As a professional designer we each rely on an opportunity to bid on or earn a shot at the design scope of work early in a project directly from the owner. As the project scopes increase and economic factors grow larger, owners pursue non creative representatives or program managers too early in a projects life cycle. The PM’s or Owner’s rep then buy professional services usually at the lowest price and with self imposed limitations or in design terms “blinders on”! With projects now lead by Construction Manager’s with MBA’s many non financial aspects of creative design process go out the window early. Projects can quickly move from inspirational sketches and concepts to balance sheets and charts. In the early days designers generated quick sketches and early conceptual renderings to capture the personality, look and feel for a project prior to any feasibility or viability work being completed. Today most projects never even get a rendering produced or have a hand drawn sketch to guide the design process, and the concept is never fully vetted. Before anyone can visualize the project; numbers are being crunched and programs defined with tight price driven deliverable lists, renderings and creative ideas are never even considered as line items.

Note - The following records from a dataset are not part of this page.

-- ==== Sys2Proof/Certificates/Slice0/Obligations.lean ====
section
/-! DEFINITION. The statements for the provers, in the order of OBLIGATIONS.json. -/

open Sys2Proof Sys2Proof.Machine

/-! ## The queue of commands -/

/-- A command at the front of the queue is run, as its meaning says, with the queue's rest. The model's own choice
(log 1): with no command waiting 1 ms of line clock passes, but not in reset. -/
def Obligations.StepRunsFrontCommandElseTicks : Prop :=
  (∀ (c : Instr) (s : State), step { s with pending := c :: s.pending } = exec c s)
  ∧ (∀ s : State, s.pending = [] →
      (s.pins.inReset = false → step s = .next { s with clock := s.clock + 1, busOut := [] })
        ∧ (s.pins.inReset = true → step s = .next s))

/-- No command stops the part, and no command touches the queue behind it. -/
def Obligations.EveryCommandCompletes : Prop :=
  ∀ (c : Instr) (s : State), ∃ t, exec c s = .next t ∧ t.pending = s.pending

/-! ## Requests in general (R177, R186) -/

/-- A request that is not overlapped has one reply. A refusal carries no data and changes nothing; whatever else
happens, the reply is on the transmit line or is the next to go there (R177, R182). The model's own choices in it:
the reply is ready within the event (log 4). -/
def Obligations.RequestsAnsweredRefusalsChangeNothing : Prop :=
  ∀ (c : Instr) (s : State) (k g : Byte), requestOf c = some (k, g) → TakesRequest s →
    (∃ r, r ≠ .ok ∧ exec c s = .next (respond k g r [] (begun s)) ∧ Answered k g r [] (respond k g r [] (begun s)))
      ∨ ∃ u data, exec c s = .next (respond k g .ok data u) ∧ Answered k g .ok data (respond k g .ok data u)
        ∧ u.pending = s.pending

/-- In STARTING every request but STATUS, RESET and one of an unknown kind is answered WRONG_STATE (R186). Outside
STARTING a payload of another length than the kind's is answered BAD_FORMAT (R177). The model's own choices in it:
the reply is ready within the event (log 4). -/
def Obligations.RequestStateAndFormatChecks : Prop :=
  (∀ (s : State), TakesRequest s → s.line.state = .starting →
      (∀ (c : Instr) (k g : Byte), requestOf c = some (k, g) → k ≠ 0x11 →
        exec c s = .next (respond k g .wrongState [] (begun s)))
      ∧ ∀ (g : Byte) (p : List Byte), exec (.store g p) s = .next (respond 0x15 g .wrongState [] (begun s)))
  ∧ (∀ (s : State), TakesRequest s → s.line.state ≠ .starting →
      (∀ (c : Instr) (k g : Byte) (n : Nat), requestOf c = some (k, g) → payloadLength c = some n →
        c.payload.length ≠ n → exec c s = .next (respond k g .badFormat [] (begun s)))
      ∧ ∀ (g : Byte) (p : List Byte), p ≠ [] → exec (.store g p) s = .next (respond 0x15 g .badFormat [] (begun s)))

/-! ## Tickets (chapter 1) -/

/-- The fields of an in-range ticket survive the link: the payload of R3 is read back field for field. -/
def Obligations.TicketPayloadRoundTrip : Prop :=
  ∀ r : RawTicket, TicketInRange r →
    parseTicket (encodeTicket r) = some r ∧ (encodeTicket r).length = ticketLength (presenceBits r)

/-- A ticket that passes the six checks of R4 joins the tail of the queue, and the reply carries the new count (R9).
All else is as the arrival leaves it: the rest of the part is untouched, but for what a standing carousel or a line
in STANDBY does with the arrival. The first check that fails gives the result code, and the ticket is discarded
(R4). The model's own choices in it: the reply is ready within the event (log 4); each line state passed through has
its effects (log 12). -/
def Obligations.TicketJoinsTailOrIsRefused : Prop :=
  (∀ (g : Byte) (r : RawTicket) (s : State), TakesRequest s → s.line.state ≠ .starting → TicketInRange r →
      r.id ≠ 0 → r.toTicket.id ∉ heldIds s → s.profiles[r.toTicket.profile].valid = true →
      s.profiles[r.toTicket.profile].fields.family = s.glue.family → TrimsInLimits r.toTicket →
      s.tickets.queue.length < 64 →
      let u := { s with tickets := { s.tickets with queue := s.tickets.queue ++ [r.toTicket] } }
      ∃ t, exec (.ticket g (encodeTicket r)) s = .next t
        ∧ LineKept u t ∧ Answered 0x01 g .ok (leBytes 1 (s.tickets.queue.length + 1)) t
        ∧ (s.line.state ≠ .standby → Undecided s →
          t = respond 0x01 g .ok (leBytes 1 (s.tickets.queue.length + 1)) (begun u)))
  ∧ (∀ (g : Byte) (p : List Byte) (s : State), TakesRequest s → s.line.state ≠ .starting →
      let refused := fun code => exec (.ticket g p) s = .next (respond 0x01 g code [] (begun s))
      (parseTicket p = none → refused .badFormat)
      ∧ ∀ r, parseTicket p = some r →
        (¬TicketInRange r → refused .badRange)
        ∧ (TicketInRange r → (r.id = 0 ∨ r.toTicket.id ∈ heldIds s) → refused .duplicate)
        ∧ (TicketInRange r → r.id ≠ 0 → r.toTicket.id ∉ heldIds s →
          let e := s.profiles[r.toTicket.profile]
          (e.valid = false → refused .profile)
          ∧ (e.valid = true → e.fields.family ≠ s.glue.family → refused .family)
          ∧ (e.valid = true → e.fields.family = s.glue.family →
            (¬TrimsInLimits r.toTicket → refused .badGeometry)
            ∧ (TrimsInLimits r.toTicket → 64 ≤ s.tickets.queue.length → refused .full))))

/-- WITHDRAW takes an unreserved ticket out of the queue, the others keeping their order; TICKETS_LOW is raised when
the count falls to the lead threshold (R13, R15). Nothing else changes. The refusals of R13: a reserved head is
LOCKED, an id held beyond the queue gives WRONG_STATE, and one not held gives NOT_FOUND. The model's own choices in
it: the reply is ready within the event (log 4); a report raised by the request goes before its reply (log 29). -/
def Obligations.WithdrawRemovesOrRefuses : Prop :=
  (∀ (g : Byte) (id : TicketId) (s : State), TakesRequest s → s.line.state ≠ .starting → IdsUnique s →
      id ∈ queueIds s → reservedHead id s = false →
      let n := s.tickets.queue.length - 1
      let u := { s with tickets := { s.tickets with queue := s.tickets.queue.filter (fun t => t.id != id) } }
      ∃ t, exec (.withdraw g (leBytes 4 id.toNat)) s = .next t
        ∧ (∃ h, t = { begun u with host := h }) ∧ t.tickets.queue.length = n
        ∧ Answered 0x02 g .ok [] t
        ∧ (s.settings.leadThreshold = n → LowReported n t)
        ∧ (s.settings.leadThreshold ≠ n → t = respond 0x02 g .ok [] (begun u)))
  ∧ (∀ (g : Byte) (id : TicketId) (s : State), TakesRequest s → s.line.state ≠ .starting → IdsUnique s →
      let refused := fun code => exec (.withdraw g (leBytes 4 id.toNat)) s = .next (respond 0x02 g code [] (begun s))
      (s.tickets.reserved = true → s.tickets.queue.head?.map (·.id) = some id → refused .locked)
      ∧ (id ∈ heldIds s → id ∉ queueIds s → refused .wrongState)
      ∧ (id = 0 ∨ id ∉ heldIds s → refused .notFound))

/-! ## Profiles, clamps, settings (chapters 2, 3 and 11) -/

/-- A PROFILE_PUT of an in-range entry replaces the twelve fields of its profile and nothing else; it is LOCKED when
a queued ticket names the profile and the entry changes the family or is not valid (R21, R22). A PROFILE_PUT with a
byte outside its coding or range is BAD_RANGE: the entry of a 17-byte payload is in range whenever it is accepted,
and the payload is the layout of 2.2 of that entry (R21). The model's own choices in it: the reply is ready within
the event (log 4). -/
def Obligations.ProfilePutChecksAndReplaces : Prop :=
  (∀ (g : Byte) (n : Fin 16) (p : Profile) (s : State), TakesRequest s → s.line.state ≠ .starting → p.InRange →
      let locked := (∃ t ∈ s.tickets.queue, t.profile = n)
        ∧ (p.fields.family ≠ s.profiles[n].fields.family ∨ p.valid = false)
      (¬locked → exec (.profilePut g (encodeProfile n p)) s =
        .next (respond 0x03 g .ok [] { begun s with profiles := s.profiles.set n.val p }))
      ∧ (locked → exec (.profilePut g (encodeProfile n p)) s = .next (respond 0x03 g .locked [] (begun s))))
  ∧ (∀ (g : Byte) (payload : List Byte) (s : State), TakesRequest s → s.line.state ≠ .starting → payload.length = 17 →
      (∃ n p, p.InRange ∧ payload = encodeProfile n p)
        ∨ exec (.profilePut g payload) s = .next (respond 0x03 g .badRange [] (begun s)))

/-- The bytes of a PROFILE_GET's reply are the entry as it stands, field for field; nothing changes (R24). The 10
bytes of a CLAMP_GET's reply show the clamp as it stands, and nothing changes (R42). The model's own choices in it:
the reply is ready within the event (log 4). -/
def Obligations.ProfileAndClampGetShowTables : Prop :=
  (∀ (g : Byte) (p : List Byte) (s : State), TakesRequest s →
      (s.line.state = .starting → exec (.profileGet g p) s = .next (respond 0x04 g .wrongState [] (begun s)))
      ∧ (s.line.state ≠ .starting →
        (p.length ≠ 1 → exec (.profileGet g p) s = .next (respond 0x04 g .badFormat [] (begun s)))
        ∧ ∀ b : Byte, p = [b] →
          (16 ≤ b.toNat → exec (.profileGet g p) s = .next (respond 0x04 g .badRange [] (begun s)))
          ∧ ∀ n : Fin 16, b.toNat = n.val → ∃ d, exec (.profileGet g p) s = .next (respond 0x04 g .ok d (begun s))
            ∧ d.length = 17 ∧ byteAt d 0 = n.val ∧ byteAt d 1 = s.profiles[n].valid.toNat
            ∧ (s.profiles[n].InRange →
              let f := s.profiles[n].fields
              byteAt d 2 = (match f.family with | .hotmelt => 0 | .pur => 1)
              ∧ byteAt d 3 = (match f.mode with | .fixed => 0 | .twoClass => 1 | .computed => 2)
              ∧ byteAt d 4 = f.fixedStep ∧ byteAt d 5 = f.thinStep ∧ byteAt d 6 = f.thickStep
              ∧ byteAt d 7 = f.baseStep ∧ natAt d 8 4 = f.threshold ∧ toSigned 8 (byteAt d 12) = f.offset
              ∧ byteAt d 13 = f.sideStep ∧ byteAt d 14 = f.openTime ∧ natAt d 15 2 = f.coolDwell)))
  ∧ (∀ (g : Byte) (p : List Byte) (s : State), TakesRequest s →
      (s.line.state = .starting → exec (.clampGet g p) s = .next (respond 0x06 g .wrongState [] (begun s)))
      ∧ (s.line.state ≠ .starting →
        (p.length ≠ 1 → exec (.clampGet g p) s = .next (respond 0x06 g .badFormat [] (begun s)))
        ∧ ∀ b : Byte, p = [b] →
          (20 ≤ b.toNat → exec (.clampGet g p) s = .next (respond 0x06 g .badRange [] (begun s)))
          ∧ ∀ c : Fin 20, b.toNat = c.val → -500 ≤ (clampRec s c).zero → (clampRec s c).zero ≤ 500 →
            ∃ d, exec (.clampGet g p) s = .next (respond 0x06 g .ok d (begun s)) ∧ d.length = 10
              ∧ byteAt d 0 = c.val
              ∧ byteAt d 1 = (match (clampRec s c).mark with | .inUse => 0 | .outOfUse => 1 | .suspect => 2)
              ∧ toSigned 16 (natAt d 2 2) = (clampRec s c).zero
              ∧ (∀ φ, s.car.phaseKnown = true → s.car.phase = some φ → byteAt d 4 = (c.val + φ.val) % 20)
              ∧ (s.car.phaseKnown = false → byteAt d 4 = 255)
              ∧ (bookIn s c = none → byteAt d 5 = 0 ∧ natAt d 6 4 = 0)
              ∧ (∀ b, bookIn s c = some b → byteAt d 5 = 1 ∧ natAt d 6 4 = b.ticket.id.toNat)))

Design/build can certainly produce a quality project but only if the design is completed before the build starts. A recent project we peer reviewed demonstrated how that design first concept was lost. A project reviewed met the technical and financial requirements of the RFP but lacked any real functionality /practicality or aesthetic. The creative process and conceptual design effort was never even executed. The Program Manager won the design/build contract for the project; then reviewed the project and started over from scratch. Yet again not with a creative driven process but an engineering driven evaluation based on the proposed use and cost plus basis.
Every project must be designed and visualized before being built or we will find ourselves living in a Design/Built world of plain vanilla boxes that are efficient and cheap but not much to look at, and no fun to live inside of!

Quaility driven design firms need to combine forces with quality builders and contractors to create design driven teams and demonstrate that creative design can lead to a more sucessful buiding project and not exceed budgets. Good design processes can save money and deliver a much more valuable project for the owner.

Walk Good and inspire others to dream!